I have heard that Sharepoint could be the answer to a loosely managed, fast growing file share. I was asked to try and find a solution for a file share which currently houses millions of files, and terabytes of data using Sharepoint. I see a number of huge challenges with this exercise if we use Sharepoint, and causing many questions.
Should we import the documents into the database, should we use RBS, should the files stay on the file share and just import metadata or references? How would that happen? What type of storage, how would you set up the content databases? Would you use multiple drives? How will this effect backups? Also what is the best way to migrate 10s of millions of files?
We would probably want to eliminate duplicates, keep versions, and store meta-data for easy searching.
Does anyone have any experience, ideas or suggestions regarding this type of process being managed in Sharepoint? Are there any third party applications that make sense? Has anyone actually done something like this before.
Thanks in advance for your help.
Vikki McCormick
Sort of. I have never worked with a Search app before. There are over 20 million files and more than 5 terabytes of data. If I test on a smaller scale it might not give me the same results as when I am fully implemented. I will have to put in extra time to figure out how it works best. So my next step should be to set up a Search application and try it out. I hear it is best to set up all your metadata first. Is that true? If so, any recommendations?
some further thoughts:
http://www.cloudsearchportal.com/are-you-considering-upgrading-to-sharepoint-2013-search/
I don’t think you’re missing anything, Vikki. In my experience, this is a common request: move everything from the fileshare to SharePoint.
You’re right, there needs to be some justification (up front) for the effort.
If search is the goal, then crawling the fileshare from SharePoint makes sense as a solution. SharePoint search is quite fast and easy to setup. However, with so many documents, you will need a good amount of server horsepower to index all of those docs.
Are you unconvinced about the benefits of SharePoint search?
Hi Phil,
Thank you for your response. I don’t think this is a lone situation when it comes to managing archive files that need to be kept around for reference, and what can be done with them. I would think of these files like a library or a history.
I guess we are looking at number 3. I really don’t want to migrate all those documents into Sharepoint at all. I know if we went through an exercise like this and wanted to spend time and money on it, it would have to be an improvement over what we have which is more of a manual search.
So what I don’t get is how Sharepoint would improve this process. I’m missing something.
Does it search a file share faster? Do you get to add some extra or customized metadata to assist your search and to help categorize the information? I only see a couple of ways of doing this.
A custom web-part or third party web-part/app that connects a fileshare to Sharepoint. Importing the documents (For me not an option). Crawling the FileShare.
What would offer the greatest benefit in managing files like this? Is there a benefit to doing this in Sharepoint? I just feel like I am missing something.
Thanks again.
Vikki
I think you need to ask the “powers that be” one question – why?

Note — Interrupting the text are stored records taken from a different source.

/-- The units of 64 bytes that a transfer completes with a piece (R355, log 86). -/
def Xfer.unitsOf (x : Xfer) (p : Nat) : Nat :=
  let n := (x.landed.map (fun p => (x.desc.bytesOf p).length)).sum
  (n + (x.desc.bytesOf p).length) / 64 - n / 64

/-- A piece moves: reads, then writes, then its sectors count in the barrier. -/
def landPiece (s : State) (core ch : Nat) (x : Xfer) (p : Nat) : State :=
  let d := x.desc
  let who := whoFor s core x.ctx x.gid x.team
  let js := d.bytesOf p
  match reach s who .load d.sspc (js.map d.srcAt) with
  | (.wait, s) => s
  | (.fault va c, s) => abandon s core ch x false va c
  | (.secure, s) => failXfer s core ch x 2
  | (.poisoned, s) => failXfer s core ch x 3
  | (.ok src, s1) =>
    match reach s1 who .store d.dspc (js.map d.dstAt) with
    | (.wait, s2) => s2
    | (.fault va c, s2) => abandon s2 core ch x true va c
    | (.secure, s2) => failXfer s2 core ch x 2
    | (.poisoned, s2) => failXfer s2 core ch x 3
    | (.ok dst, s2) =>
      if !writableAll s2 x.ctx dst then s2
      else if d.op ≠ 0 ∧ dst.any s2.poisonedAt then failXfer s2 core ch x 3
      else
        let new := src.map s2.byteAt
        let bytes : List Byte :=
          if d.op = 0 then new
          else
            let e := d.elem
            ((List.range (js.length / e)).map (fun i =>
              natToBytes e (reduceOp d.fmt d.op (bytesToNat ((dst.map s2.byteAt).drop (i * e) |>.take e))
                (bytesToNat ((new.drop (i * e)).take e))))).flatten
        let landed := x.landed ++ [p]
        let count := sectorsLanded d landed
        match signalBarrier s2 who d.cb (count - x.counted) with
        | .wait s3 => s3
        | .fault va c => abandon s2 core ch x true va c
        | .stop code => failXfer s2 core ch x code
        | .done s3 =>
          ((writePlaces s3 core x.ctx (dst.zip bytes)).updXfer core ch x.id (fun x =>
            { x with landed := landed, counted := max x.counted count })).chargeAct 1 core ch (x.unitsOf p)

/-- Every granule of which a piece has landed has landed whole. -/
def Xfer.betweenGranules (x : Xfer) : Bool :=
  let begun := x.landed.map x.desc.granule
  x.desc.pieces.all (fun p => x.landed.contains p || !begun.contains (x.desc.granule p))

/-- A held context's transfer does not begin, and a held channel, or one of a team that is pre-empted, begins no new granule (R356,
R267). -/
def Xfer.mayMove (x : Xfer) (s : State) (core ch p : Nat) : Bool :=
  !x.reread && (!x.landed.isEmpty || !s.ctxHeld core x.ctx)
    && (!(s.actHeld 1 core ch || s.stops x.gid x.team) || (x.landed.map x.desc.granule).contains (x.desc.granule p))

def execCopySectorLand (core ch id sector : Nat) (s : State) : Host.Outcome State Fault Refusal :=
  match s.xfer? core ch id with
  | none => .next s
  | some x =>
    if (s.chan core ch).running && x.desc.op == 0 && decide (32 * sector < x.desc.total) && !x.landed.contains sector
      && x.mayMove s core ch sector && engineSettled s x.w x.seq then .next (landPiece s core ch x sector)
    else .next s

/-- R267: one 4 KiB chunk of a reduction is committed and marked. -/
def execReductionChunkCommit (core ch id chunk : Nat) (s : State) : Host.Outcome State Fault Refusal :=
  match s.xfer? core ch id with
  | none => .next s
  | some x =>
    if (s.chan core ch).running && x.desc.op != 0 && x.desc.pieces.contains chunk && !x.landed.contains chunk
      && x.mayMove s core ch chunk && engineSettled s x.w x.seq then .next (landPiece s core ch x chunk)
    else .next s

/-- Every piece is in place. -/
def Xfer.landedAll (x : Xfer) : Bool := x.desc.pieces.all (fun p => x.landed.contains p)

/-- A batch that loses its last transfer is complete (R262). -/
def Wave.endXfer (w : Wave) (id : Nat) : Wave :=
  { w with
    batchOpen := w.batchOpen.filter (· != id)
    batches := (w.batches.map (fun (b : BitVec 16 × List Nat) => (b.1, b.2.filter (· != id)))).filter (fun b => !b.2.isEmpty) }.progress

/-- The end of a transfer: locks released, last sector counted, OWN cleared (R266). DONE counts chain records alone (R269, log 135). -/
def completeXfer (s : State) (core ch : Nat) (x : Xfer) : State :=
  let who := whoFor s core x.ctx x.gid x.team
  let own := x.recAddr != 0
  match reach s who .store 0 (if own then [x.recAddr + 8] else []) with
  | (.wait, s1) => s1
  | (.fault _ c, s1) => abandon s1 core ch x true x.recAddr c
  | (.secure, s1) => failXfer s1 core ch x 2
  | (.poisoned, s1) => failXfer s1 core ch x 3
  | (.ok l, s1) =>
    if !writableAll s1 x.ctx l then s1
    else
      match signalBarrier s1 who x.desc.cb (x.desc.total / 32 - x.counted) with
      | .wait s2 => s2
      | .fault va c => abandon s1 core ch x true va c
      | .stop code => failXfer s1 core ch x code
      | .done s2 =>
        let s3 := l.foldl (fun s t => (s.setByte t (s.byteAt t &&& 0xFE#8)).posted core x.ctx t 1) (dropLocks s2 core x.id)
        (s3.updChan core ch (fun c =>
          { c with xfers := c.xfers.filter (fun y => y.id != x.id), done := if own then c.done + 1 else c.done })).updWave x.w
          (fun w => w.endXfer x.id)

/-- Records of a channel complete in list order (R266). -/
def execCopyRecordComplete (core ch id : Nat) (s : State) : Host.Outcome State Fault Refusal :=
  match s.xfer? core ch id with
  | none => .next s
  | some x =>
    let first := ((s.chan core ch).xfers.find? (fun y => y.recAddr != 0)).map (·.id)
    if (s.chan core ch).running && x.landedAll && !x.reread && (x.recAddr == 0 || first == some x.id) && engineSettled s x.w x.seq then
      .next (completeXfer s core ch x)
    else .next s

end Sys2Proof.Machine
end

1) Does the organisation need to collaborate around millions of files with version control, checkout, approvals, workflows etc.?
2) Is the aim to get a handle on permissions and push the burden of permissions management off IT’s plate and onto the business units (end users)?
3) Is it a matter of search?
If the answer to question #1 is “yes”, then you need to figure out whether all of that data really needs to migrate to SharePoint. Unless the organisation is home to tens of thousands of users, much of that documentation is bound to be historical/archival. What are the advantages to having that material living in SharePoint?
If the answer to question #2 is “yes”, then I would be wary of the consequences here. Do end users want the responsibility of managing permissions on their own? Can they handle the responsibility (both from a technical and workload perspective)? What about compliance?
If the answer to #3 is “yes”, then you can simply counter by crawling the existing fileshare with SharePoint. Might need to build up/out your farm a bit to handle the load, but it’s definitely doable.
Certainly, there are tools to migrate all of these documents into SharePoint. But why? There was a time when it made no sense to undertake such an operation because everything was stored in the content databases, but that time has passed. With RBS and shredded storage in 2013, this endeavour is completely possible.
Again, why?
Note that there are also tools out there for simply “connecting” fileshare documents to SharePoint without migrating them. Look at DocAve Connector, for example.
The “fancy fileshare” solution is the oldest trick in the book for managers hungry to dive into the SharePoint world. Hopefully this isn’t an “adoption” mission!